As I tend to figure out which year was the best for Video games, It is kinda hard to decode which year was the best because of story, gameplay and so on. I say this because there was so many old games back then with advance stuff at the time like GTA SA, Half Life 2, and Viewtiful Joe. Those were amazing games at the time and still is. I would say 2011, but I'm still stuck in the past, so I'll have to say 04. That year *was *the big bang for me. In addition after all these new games we seen at E3, and Gamescom, I might have to go with this year or next after games like Bloodborne, MGS Solid 5, and Assassin's Creed Unity come out but until then I'll stick with 04.

(Sigh) I'm done lol... what year was it for you?


----------



## Gaming4Ever (Aug 17, 2014)

Everything in the 90's


----------



## [MLG]xX420NoScopeBlazeXx (Aug 17, 2014)
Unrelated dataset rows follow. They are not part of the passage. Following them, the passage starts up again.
/-- Above 0.88 V the cluster is powered off, and the module stops. -/
theorem railSample_over (above : 880 < mv) (was : d.rd (R.FAB_RAIL_RAIL_MV n) ≤ 824) :
    d.railSample n mv tj = ((((((d.measured n mv tj).raise (R.FAB_STATUS_RAIL_HIGH n)).event .railHigh (source 2 n)
      [w32 n, w32 mv]).clusterOff n).raise (R.FAB_STATUS_RAIL_OVER n)).event .railOver (source 2 n)
        [w32 n, w32 mv]).clusterStop := by
  rw [Dev.railSample, if_neg (powers_on lit powered)]
  have h1 : ¬mv < 776 := by omega
  have h2 : 824 < mv := by omega
  simp only [above, was, h1, h2, decide_true, decide_false, Bool.false_and, Bool.and_self, Bool.false_or,
    Bool.false_eq_true, if_false, if_true]
  rfl

end

/-- A condition of a cluster that has been shown and recorded stops a running module. -/
theorem railStop_shape {d e : Dev} {hs rs : List (Ev × BitVec 16)} (kept : d.KeepsRole e)
    (same : e.committed = d.committed) (events : Presents d e (hs ++ rs)) (staged : d.mgmt.staged = [])
    (role : d.role ≠ .stopped) (live : d.committed = false) :
    e.clusterStop.role = .stopped ∧ (∀ g : Fld, g.Lasting → e.clusterStop.rd g = e.rd g) ∧
      ∃ es, Presents d e.clusterStop (hs ++ (rs ++ es)) := by
  obtain ⟨stopped, -, reads, presents⟩ := clusterStop_shape (kept.staged_eq.trans staged)
    (fun h => role (kept.role_eq.symm.trans h)) (same.trans live)
  obtain ⟨es, more⟩ := presents d _ events
  exact ⟨stopped, reads, es, by rwa [List.append_assoc] at more⟩

theorem raise_event_committed (d : Dev) (f : Fld) (e : Ev) (src : BitVec 16) (ps : List Word) :
    ((d.raise f).event e src ps).committed = d.committed := rfl

/-- A cluster's supply that goes is shown in registers alone. -/
theorem clusterOff_leaves (d : Dev) (n : Nat) : (∀ d₀ : Dev, d₀.KeepsRole d → d₀.KeepsRole (d.clusterOff n)) ∧
    (d.clusterOff n).committed = d.committed ∧ (d.clusterOff n).evrec.presented = d.evrec.presented := by
  have rest := Dev.clear_eq (unpoweredFlds n) d
  rw [← clusterOff_eq] at rest
  generalize d.clusterOff n = e at *
  rw [rest]
  exact ⟨fun _ h => h, rfl, rfl⟩

theorem railFlds_lasting (n : Fin 9) : (R.FAB_STATUS_RAIL_LOW n.val).Lasting ∧ (R.FAB_STATUS_RAIL_OK n.val).Lasting ∧
    (R.FAB_STATUS_POWERED n.val).Lasting ∧ (R.FAB_STATUS_RAIL_OVER n.val).Lasting := by
  unfold Fld.Lasting
  decide +revert

/-- A rail that is far too high: the cluster's supply goes, and the module stops. -/
theorem clusterOver_shape {d x : Dev} {n : Fin 9} {hs : List (Ev × BitVec 16)} (kept : d.KeepsRole x)
    (same : x.committed = d.committed) (events : Presents d x hs) (ps : List Word) (staged : d.mgmt.staged = [])
    (role : d.role ≠ .stopped) (live : d.committed = false) :
    let e := (((x.clusterOff n.val).raise (R.FAB_STATUS_RAIL_OVER n.val)).event Ev.railOver (source 2 n.val) ps).clusterStop
    e.role = .stopped ∧ e.rd (R.FAB_STATUS_POWERED n.val) = 0 ∧ e.rd (R.FAB_STATUS_RAIL_OVER n.val) = 1 ∧
      ∃ es, Presents d e (hs ++ (.railOver, source 2 n.val) :: es) := by
  obtain ⟨-, -, onLasts, overLasts⟩ := railFlds_lasting n
  have unpowered : (x.clusterOff n.val).rd (R.FAB_STATUS_POWERED n.val) = 0 :=
    clusterOff_zero x n (List.mem_append_left _ List.mem_cons_self)
  obtain ⟨keptOff, liveOff, eventsOff⟩ := clusterOff_leaves x n.val
  have kept' := keptOff d kept
  have live' := liveOff.trans same
  have events' := events.of_eq eventsOff
  generalize x.clusterOff n.val = off at *
  have raised : Presents d (off.raise (R.FAB_STATUS_RAIL_OVER n.val)) _ := events'.of_eq (by rw [Dev.raise_evrec])
  obtain ⟨stopped, reads, es, presents⟩ := railStop_shape (.event (.raise kept'))
    ((raise_event_committed off _ _ _ _).trans live') (raised.event .railOver (source 2 n.val) ps) staged role live
  refine ⟨stopped, ?_, ?_, es, presents⟩
  · rw [reads _ onLasts, Dev.event_rd, Dev.raise, Dev.rd_wr_other _ _ _ _ (of_decide_eq_true rfl)
      (.inr (.inr (of_decide_eq_true rfl)))]
    exact unpowered
  · rw [reads _ overLasts, Dev.event_rd]
    exact Dev.rd_raise _ _ (of_decide_eq_true rfl) (of_decide_eq_true rfl)

section
variable {d : Dev} {n : Fin 9} {mv : Nat} {tj : Int} (lit : d.lit = true)
  (powered : d.on (R.FAB_STATUS_POWERED n.val) = true) (hmv : mv < 65536) (staged : d.mgmt.staged = [])
  (role : d.role ≠ .stopped) (live : d.committed = false)
include lit powered hmv staged role live

theorem railSample_low_shape (low : mv < 776) (was : 776 ≤ d.rd (R.FAB_RAIL_RAIL_MV n.val)) :
    let e := d.railSample n.val mv tj
    e.role = .stopped ∧ e.rd (R.FAB_STATUS_RAIL_LOW n.val) = 1 ∧ e.rd (R.FAB_STATUS_RAIL_OK n.val) = 0 ∧
      ∃ hs es, hs.length ≤ 1 ∧ Presents d e (hs ++ (.railLow, source 2 n.val) :: es) := by
  obtain ⟨shown, -, events⟩ := measured_spec lit n hmv tj
  obtain ⟨kept, same⟩ := measured_leaves lit n hmv tj
  obtain ⟨lowLasts, okLasts, -, -⟩ := railFlds_lasting n
  rw [railSample_low lit powered low was]
  obtain ⟨stopped, reads, es, presents⟩ := railStop_shape (.event (.raise kept)) same
    (events.event .railLow (source 2 n.val) [w32 n.val, w32 mv]) staged role live
  refine ⟨stopped, ?_, ?_, _, es, ?_, presents⟩
  · rw [reads _ lowLasts, Dev.event_rd]
    exact Dev.rd_raise _ _ (of_decide_eq_true rfl) (of_decide_eq_true rfl)
  · rw [reads _ okLasts, Dev.event_rd, Dev.raise, Dev.rd_wr_other _ _ _ _ (of_decide_eq_true rfl)
      (.inr (.inr (of_decide_eq_true rfl)))]
    have bad : ¬776 ≤ mv := by omega
    exact shown.rd_of_mem (by simp [Dev.railShown, bad, bit])
  · split <;> simp

theorem railSample_over_shape (above : 880 < mv) (was : d.rd (R.FAB_RAIL_RAIL_MV n.val) ≤ 824) :
    let e := d.railSample n.val mv tj
    e.role = .stopped ∧ e.rd (R.FAB_STATUS_POWERED n.val) = 0 ∧ e.rd (R.FAB_STATUS_RAIL_OVER n.val) = 1 ∧
      ∃ hs es, hs.length ≤ 1 ∧ Presents d e (hs ++ (.railHigh, source 2 n.val) :: (.railOver, source 2 n.val) :: es) := by
  obtain ⟨-, -, events⟩ := measured_spec lit n hmv tj
  obtain ⟨kept, same⟩ := measured_leaves lit n hmv tj
  rw [railSample_over lit powered above was]
  obtain ⟨stopped, off, shown, es, presents⟩ := clusterOver_shape (.event (.raise kept)) same
    (events.event .railHigh (source 2 n.val) [w32 n.val, w32 mv]) [w32 n.val, w32 mv] staged role live
  rw [List.append_assoc] at presents
  refine ⟨stopped, off, shown, _, es, ?_, presents⟩
  split <;> simp

end

/-! ### The obligation's clauses -/

section
variable {d : Dev} {n : Fin 9} (lit : d.lit = true)
include lit

theorem paceWindow_shows (powered : d.on (R.FAB_STATUS_POWERED n.val) = true) {ps : List Nat} (len : ps.length = 17)
    (small : ∀ p ∈ ps, p < 65536) {m : Nat} (hm : m < 16) :
    let e := d.paceWindow n.val ps
    let t := ((clusterTiles n.val)[m]?).getD 0
    e.rd (R.TILE_PACE_PERIOD t) = (ps[m]?).getD 0 ∧
      e.rd (R.TILE_PACE_PERIOD_MAX t) = max (d.rd (R.TILE_PACE_PERIOD_MAX t)) ((ps[m]?).getD 0) ∧
      e.slowRun n.val m = slowAfter ((ps[m]?).getD 0) (d.slowRun n.val m) ∧
      e.slowRun n.val 16 = slowAfter ((ps[16]?).getD 0) (d.slowRun n.val 16) := by
  intro e t
  have ht : (clusterTiles n.val)[m]? = some t := clusterTile_some n.val hm
  have shown {k : Nat} (hk : k < 17) : ps[k]? = some ((ps[k]?).getD 0) := by
    rw [List.getElem?_eq_getElem (by omega)]
    rfl
  have hp := shown (show m < 17 by omega)
  have word : min ((ps[m]?).getD 0) 65535 = (ps[m]?).getD 0 := by
    have := small _ (List.mem_of_getElem? hp)
    omega
  refine ⟨?_, ?_, ?_, ?_⟩
  · rw [paceWindow_tile n ps lit powered (Nat.le_add_right_of_le (by decide)), paceAll_period d n.val ps ht hp, word]
  · rw [paceWindow_tile n ps lit powered (Nat.le_add_right_of_le (by decide)), paceAll_periodMax d n.val ps ht hp, word]
  · rw [paceWindow_slowRun n ps lit powered, paceAll_slowRun d n.val ps hp]
  · rw [paceWindow_slowRun n ps lit powered, paceAll_slowRun d n.val ps (shown (by decide))]

theorem railSample_shows (powered : d.on (R.FAB_STATUS_POWERED n.val) = true) (mv tj : BitVec 16) (low : 776 ≤ mv.toNat)
    (high : mv.toNat ≤ 824) :
    let e := d.railSample n.val mv.toNat tj.toInt
    let warm := e.power.temps.any fun x => 1000 ≤ x.2
    Sets d e [(R.FAB_RAIL_RAIL_MV n.val, mv.toNat),
      (R.FAB_RAIL_RAIL_MIN_MV n.val, min mv.toNat (d.rd (R.FAB_RAIL_RAIL_MIN_MV n.val))),
      (R.FAB_TEMP_TJ n.val, tj.toNat),
      (R.FAB_TEMP_TJ_MAX n.val, ((max tj.toInt (d.rdInt (R.FAB_TEMP_TJ_MAX n.val))) % 65536).toNat),
      (R.FAB_STATUS_RAIL_OK n.val, 1), (R.POWER_THERMAL_HIGH, bit warm)] ∧ oget e.power.temps n.val = some tj.toInt ∧
      Presents d e (if warm && !d.on R.POWER_THERMAL_HIGH then [(.thermalHigh, source 0 0)] else []) := by
  have word : (tj.toInt % 65536).toNat = tj.toNat := by
    have := tj.isLt
    rw [BitVec.toInt_eq_toNat_cond]
    split <;> omega
  have measured := measured_spec lit n mv.isLt tj.toInt
  simp only [Dev.railShown, word, low, high, decide_true, Bool.and_self] at measured
  rw [railSample_within lit powered low high]
  exact measured

end

theorem slowShown_tile {n m t : Nat} (ht : (clusterTiles n)[m]? = some t) :
    slowShown n m = [(R.FAB_STATUS_PACE_SLOW n, 1), (R.TILE_FAULT_PACE_SLOW t, 1)] := by
  rw [slowShown, ht]
  rfl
2007 cause that's when CoD4 came out, the best video game of all time. CoD4 has the best hit detection of any modern FPS. Even better than Counter-Strike. Plus, the community is still very much alive, especially on PC.


----------



## Hyro-Sama (Aug 17, 2014)

Whichever year Nintendo released the most games. *DUH. *


----------



## hippy dave (Aug 17, 2014)

Somewhere in the mid '90s.


----------



## Gahars (Aug 17, 2014)

Gaming4Ever said:


> Everything in the 90's





hippy dave said:


> Somewhere in the mid '90s.


 
tfw the 90's were 40 years ago.

Kids these days, they don't know. Kids these days. They missed out.


----------



## endoverend (Aug 17, 2014)

2007 - Portal, Bioshock, Mass Effect, and Assassin's Creed. Nuff said.


----------



## zerofalcon (Aug 17, 2014)

1994. Super Metroid, Killer Instinct (arcade), Donkey Kong Country, Earthworm Jim, Super Street Fighter 2, Mortal Kombat 2, 3D pre-rendered graphics was a revolutionary thing for gaming history, good old days.


----------



## WiiUBricker (Aug 17, 2014)

2006. Not sure why.


----------



## dekuleon (Aug 17, 2014)

97-98 Age of Empires, Zelda Ocarina, Little Big Adventure 2, Monkey Island 3, Grimm Fandango


----------



## Tom Bombadildo (Aug 17, 2014)

D) None of the above


----------



## The Catboy (Aug 17, 2014)

Pretty much every year before 2012 was a good year for me.


----------



## Guild McCommunist (Aug 17, 2014)

http://en.wikipedia.org/wiki/2004_in_video_gaming

Eat cocks losers.


----------



## Psionic Roshambo (Aug 17, 2014)

1979 Pink Floyd released The Wall and the Atari 2600 was still very popular.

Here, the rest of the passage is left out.